Indiana Woman With Gestational Diabetes Gives Birth To 16-Pound Baby

When Whitney Hallett went into labor, she knew she was going to be having a big baby. However, she never expected just how big he would be.

Hallett, of Seymour, Indiana, already had three children, who were born weighing more than average: eight pounds, eight ounces, and 11 pounds, one ounce, and nine pounds, 14 ounces. So when she found out she was pregnant with her forth, she assumed this baby would be big as well. On May 1, she delivered their newest addition via c-section, and was shocked to find out just how much he weighed: a whopping 16 pounds.

"The doctors and nurses were like, 'Oh my god!'" Whitney's husband, Edmond Hallett, told Us Weekly. "We ended up weighing him three times because no one could believe he actually weighed 16 pounds. At first I thought maybe the scale was broken."

No, the scale was not broken, and Edmond quickly realized he needed to go find some bigger clothes for their new bundle of joy, who they named Waylon Cole.

"There was no way he was fitting into a newborn outfit!" he said.

Waylon was born with breathing and feeding issues which kept him in the hospital's NICU for seven weeks. However, he is now doing better, and is home with his family.

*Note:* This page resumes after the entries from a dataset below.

/-- PROVE, lockouts, and the ends of sessions and transfers by time (R453, R455, R465). Where the spec leaves a point open it
meets the model's choice of logs 50, 63, 65. -/
def Obligations.SessionsOpenAndEnd : Prop :=
  ∀ (s : State), s.dev.wf →
    (∀ (h : ReqHdr) (ss : Session) (proof : Bytes), h.path = .udp → s.dev.ethRuns h.rx.port = true → s.dev.vidOk h.rx.vid =
      true → h.rx.trailer = none → s.dev.flag F.BOOT_STATUS.RECOVERY = false → s.dev.diagnostic = true → (1 ≤ h.session ∧
      h.session < 65536) → (s.dev.flf.sessions.find? fun x => !x.opened && x.id = h.session) = some ss → h.seq = 1 → h.mac = []
      → (∀ k ∈ s.dev.flf.kept, k.src ≠ h.src) → proof.length = 32 → proof = s.dev.proofOf ss → max s.dev.up h.rx.t ≤ ss.t +
      10000000000 → s.dev.sessionsFull ss.role = false → s.dev.flf.sessions = [ss] →
      Does (.prove h proof) s fun t =>
        t.flf.sessions = [{ ss with opened := true, key := s.dev.sessionKey ss, seq := 1, t := max s.dev.up h.rx.t }] ∧
        t.flf.wrong = s.dev.flf.wrong) ∧
    (∀ (h : ReqHdr) (ss : Session) (proof : Bytes), h.path = .udp → s.dev.ethRuns h.rx.port = true → s.dev.vidOk h.rx.vid =
      true → h.rx.trailer = none → s.dev.flag F.BOOT_STATUS.RECOVERY = false → s.dev.diagnostic = true → (1 ≤ h.session ∧
      h.session < 65536) → (s.dev.flf.sessions.find? fun x => !x.opened && x.id = h.session) = some ss → h.seq = 1 → h.mac = []
      → (∀ k ∈ s.dev.flf.kept, k.src ≠ h.src) → proof.length = 32 → proof ≠ s.dev.proofOf ss → s.dev.flf.sessions = [ss] →
      Does (.prove h proof) s fun t =>
        t.flf.sessions = [] ∧ t.flf.wrong = (ss.role, max s.dev.up h.rx.t) :: s.dev.flf.wrong.filter (fun x => max s.dev.up h.rx.t ≤ x.2 + 60000000000)) ∧
    (∀ (role at' : Nat), (s.dev.flf.lock.find? fun x => x.1 = role) = some (role, at') →
      Does (.helloLockoutEnd role) s fun t =>
        t.flf = { s.dev.flf with lock := s.dev.flf.lock.filter (·.1 ≠ role) } ∧ t.up = max s.dev.up (at' + 60000000000) ∧
        Touches [.flf, .up, .cyc, .tb] [] s.dev t) ∧
    (∀ (id : Nat) (ss : Session), s.dev.session id = some ss →
      Does (.sessionTimeout id) s fun t =>
        t.flf = { s.dev.flf with sessions := s.dev.flf.sessions.filter (·.id ≠ id), transfers := s.dev.flf.transfers.filter (·.owner ≠ id) } ∧
        t.up = max s.dev.up (ss.t + 1000000000 * s.dev.get F.P.sessionTimeout) ∧ Touches [.flf, .up, .cyc, .tb] [] s.dev t) ∧
    (∀ (owner : Nat) (x : Transfer), owner ≠ winOwner → s.dev.transferOf owner = some x →
      Does (.transferIdleTimeout owner) s fun t =>
        t.flf = { s.dev.flf with transfers := s.dev.flf.transfers.filter (·.owner ≠ owner) } ∧ t.up = max s.dev.up (x.t + 10000000000) ∧
        Touches [.flf, .up, .cyc, .tb] [] s.dev t) ∧
    (s.dev.flf.winOpen.isSome = true →
      Does (.transferIdleTimeout winOwner) s fun t =>
        t.flf = { s.dev.flf with winOpen := none } ∧ t.up = max s.dev.up (s.dev.flf.winAt + 10000000000) ∧ Touches [.flf, .up, .cyc, .tb] [] s.dev t)

/-- Event messages, event status, and the host's SPI (R446, R447, R472, R473, R479). Where the spec leaves a point open it meets
the model's choice of logs 50, 61, 68, 69. -/
def Obligations.EventMessagesAndHostInterface : Prop :=
  ∀ (s : State), s.dev.wf →
    (∀ (g : Fin 13) (src : Fin 24) (n at' : Nat), Tab.find s.dev.evt.due (24 * g.val + src.val) = some (n, at') →
      s.dev.diagnostic = true → s.dev.evtOn g src = true → s.dev.evtRoute g src = 3 → Tab.find s.dev.evt.lastMsg (24 * g.val +
      src.val) = none → s.dev.flf.outbox.length < 8 → s.dev.flf.subs = [] →
      Does (.eventMessage g src) s fun t =>
        t.flf = { s.dev.flf with outbox := s.dev.flf.outbox ++ [eventFrame g src n at'] } ∧
        t.evt.msgs = s.dev.evt.msgs ++ [eventFrame g src n at'] ∧ Tab.find t.evt.due (24 * g.val + src.val) = none ∧
        Tab.find t.evt.lastMsg (24 * g.val + src.val) = some s.dev.up ∧ Touches [.flf, .evt] [] s.dev t) ∧
    (∀ (g : Fin 13) (src : Fin 24), Tab.find s.dev.evt.due (24 * g.val + src.val) = none →
      Does (.eventMessage g src) s fun t => t = s.dev) ∧
    (∀ (priv : Bool) (g : Fin 13) (v : Nat),
      Does (.evtStatusClear (.reg priv) g v) s fun t =>
        (∀ k < 24, bitAt (t.get (F.EVT_STATUS g)) k = (bitAt (s.dev.get (F.EVT_STATUS g)) k && !(bitAt v k && (priv || decide (s.dev.evtRoute g k ≠ 2))))) ∧
        Touches [] [F.EVT_STATUS g] s.dev t) ∧
    (∀ (g : Fin 13) (v : Nat),
      Does (.evtStatusClear (.dict .observer) g v) s fun t => t = s.dev.answer 2) ∧
    (∀ (g : Fin 13) (v : Nat),
      Does (.evtStatusClear (.dict .engineer) g v) s fun t =>
        (∀ k < 24, bitAt (t.get (F.EVT_STATUS g)) k = (bitAt (s.dev.get (F.EVT_STATUS g)) k && !bitAt v k)) ∧ Touches [.flf] [F.EVT_STATUS g] s.dev t) ∧
    (s.dev.mailbox = true →
      Does .spiStatus s fun t =>
        t.flf = { s.dev.flf with
          answer := be 1 (nat (s.dev.flf.outbox ≠ []) + 2 * nat s.dev.flf.inbox.isNone + 4 * nat s.dev.irq + 8 * nat s.dev.irqp) } ∧
        Touches [.flf] [] s.dev t) ∧
    (s.dev.held = false → s.dev.romOnly = false →
      Does (.spiRegRead 0 1) s fun t => t.flf = { s.dev.flf with answer := (be 4 (s.dev.regWord 0)).reverse } ∧ Touches [.flf] [] s.dev t) ∧
    (∀ (v : Word), s.dev.held = false → s.dev.romOnly = false → s.dev.spiEngineer = false →
      Does (.spiRegWrite 0x20010 [v]) s fun t =>
        t.flag F.BUS_STATUS.VIEW_IGNORED = true ∧ t.get F.TB_TRIM = s.dev.get F.TB_TRIM ∧ Touches [] [F.BUS_STATUS.VIEW_IGNORED] s.dev t) ∧
    (∀ (v : Word), s.dev.held = false → s.dev.romOnly = false → s.dev.spiEngineer = true →
      Does (.spiRegWrite 0x20010 [v]) s fun t =>
        t.get F.TB_TRIM = v.toNat ∧ Touches [.evt, .life] [F.TB_TRIM, F.TB_STATUS.TRIM_SAT, F.EVT_STATUS 1] s.dev t) ∧
    (∀ (frame : Bytes), s.dev.mailbox = true → s.dev.flf.inbox = none → flefenOk frame = true → spelled (rd 1 frame 3)
      (frameBody frame) = 0 →
      Does (.frameIn frame) s fun t => t.flf = { s.dev.flf with inbox := some frame } ∧ Touches [.flf] [] s.dev t) ∧
    (∀ (frame : Bytes), (s.dev.mailbox = false ∨ s.dev.flf.inbox.isSome = true ∨ flefenOk frame = false) →
      Does (.frameIn frame) s fun t => t = s.dev) ∧
    (∀ (f : Bytes) (rest : List Bytes), s.dev.mailbox = true → s.dev.flf.outbox = f :: rest →
      Does .frameOut s fun t => t.flf = { s.dev.flf with outbox := rest, answer := f } ∧ Touches [.flf] [] s.dev t) ∧
    (s.dev.mailbox = true → s.dev.flf.outbox = [] →
      Does .frameOut s fun t => t.flf = { s.dev.flf with answer := zeros 16 } ∧ Touches [.flf] [] s.dev t)

/-- Register writes through both views, and the table window (R466, R470). Where the spec leaves a point open it meets the model's
choice of logs 50, 66, 67. -/
def Obligations.RegisterViewsAndTableWindow : Prop :=
  ∀ (s : State), s.dev.wf →
    (∀ (v : Word),
      ∀ i ∈ [Instr.tblWinStart false v, .tblWinCommit false v, .tblWinAbort false v],
        Does i s fun t => t.flag F.BUS_STATUS.VIEW_IGNORED = true ∧ Touches [] [F.BUS_STATUS.VIEW_IGNORED] s.dev t) ∧
    (∀ (v : Word), bitAt v.toNat 15 = true → s.dev.winOpenCode (0x7000 + bits v.toNat 0 12) = 0 →
      Does (.tblWinStart true v) s fun t =>
        t.get F.TBL_WIN.RESULT = 0 ∧ t.get F.TBL_WIN.SELECT = bits v.toNat 0 12 ∧ t.flf = { s.dev.flf with winOpen := some (0x7000 + bits v.toNat 0 12), winAt := s.dev.up } ∧
        (t.bank (0x7000 + bits v.toNat 0 12)).inact.length = s.dev.get F.TBL_WIN_LEN ∧ t.tab (0x7000 + bits v.toNat 0 12) = s.dev.tab (0x7000 + bits v.toNat 0 12) ∧
        Touches [.flf, .tabs, .clutBasic] [F.TBL_WIN.SELECT, F.TBL_WIN.RESULT] s.dev t) ∧
    (∀ (v : Word), bitAt v.toNat 15 = true → s.dev.winOpenCode (0x7000 + bits v.toNat 0 12) ≠ 0 →
      Does (.tblWinStart true v) s fun t =>
        t.get F.TBL_WIN.RESULT = s.dev.winOpenCode (0x7000 + bits v.toNat 0 12) ∧ Touches [] [F.TBL_WIN.SELECT, F.TBL_WIN.RESULT] s.dev t) ∧
    (∀ (v : Word) (idx : Nat), bitAt v.toNat 16 = true → s.dev.flf.winOpen = some idx → (s.dev.bank idx).inact.length ≠
      s.dev.get F.TBL_WIN_LEN →
      Does (.tblWinCommit true v) s fun t =>
        t.get F.TBL_WIN.RESULT = 3 ∧ t.flf = { s.dev.flf with winOpen := none } ∧ Touches [.flf] [F.TBL_WIN.SELECT, F.TBL_WIN.RESULT] s.dev t) ∧
    (∀ (v : Word), bitAt v.toNat 16 = true → s.dev.flf.winOpen = none →
      Does (.tblWinCommit true v) s fun t => t.get F.TBL_WIN.RESULT = 1 ∧ Touches [] [F.TBL_WIN.SELECT, F.TBL_WIN.RESULT] s.dev t) ∧
    (∀ (v : Word), bitAt v.toNat 17 = true →
      Does (.tblWinAbort true v) s fun t => t.flf = { s.dev.flf with winOpen := none } ∧ Touches [.flf] [F.TBL_WIN.SELECT] s.dev t) ∧
    (∀ (priv : Bool) (addr : Nat) (v m : Word), s.dev.held = false → s.dev.romOnly = false → addr / 4 * 4 % 0x2000000 <
      0x1000000 → regAt (addr / 4 * 4 % 0x2000000) = none → blockOf (addr / 4 * 4 % 0x2000000) = none → roBlock (addr / 4 * 4 %
      0x2000000) = false →
      Does (.registerWrite priv addr v m) s fun t => t.flag F.BUS_STATUS.UNMAPPED = true ∧ Touches [] [F.BUS_STATUS.UNMAPPED] s.dev t) ∧
    (∀ (v m : Word), s.dev.held = false → s.dev.romOnly = false →
      Does (.registerWrite false 0x20010 v m) s fun t => t.flag F.BUS_STATUS.VIEW_IGNORED = true ∧ Touches [] [F.BUS_STATUS.VIEW_IGNORED] s.dev t) ∧
    (∀ (v : Word), s.dev.held = false → s.dev.romOnly = false →
      Does (.registerWrite true 0x20010 v 0xFFFFFFFF) s fun t =>
        t.get F.TB_TRIM = v.toNat ∧ Touches [.evt, .life] [F.TB_TRIM, F.TB_STATUS.TRIM_SAT, F.EVT_STATUS 1] s.dev t) ∧
    (∀ (c : Fin 16) (priv : Bool) (v m : Word), s.dev.held = false → s.dev.romOnly = false → s.dev.runs c = false →
      Does (.registerWrite priv (0x100010 + 0x10000 * c.val) v m) s fun t =>
        bitAt (t.get F.GATED_ACCESS.HIT) c = true ∧ t.occurred 1 5 ∧ Touches [.evt, .life] [F.GATED_ACCESS.HIT, F.EVT_STATUS 1] s.dev t)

"He weighs 17 pounds, 7 ounces," Edmond said. "He sleeps a lot more than our other babies did, but he's healthy. When he's awake, he's alert and smiles. He's a happy boy."

So, what caused Waylon to be born weighing 16 pounds? According to American Pregnancy, it's not uncommon for a woman diagnosed with gestational diabetes, a usually temporary type of diabetes that causes the body to not be able to produce enough insulin to regulate sugar during pregnancy, to give birth to a large baby. Other effects of gestational diabetes on the mother and baby include: premature delivery, increased chance of having to have a C-section, and a slightly increased risk of fetal and neonatal death.

The chances of developing gestational diabetes increases for woman over the age of 35, overweight women, and women who have a history of diabetes in their family. Most women are tested for the condition around the 28th week of pregnancy. While some women may experience no symptoms, others may notice themselves being unusually thirsty, urinating more frequently, fatigue, nausea, and blurred vision. In addition, bladder, kidney, and skin infections are also common. Most of the time, gestational diabetes can be controlled with diet and exercise. However, doctors can provide insulin therapy for the more severe cases.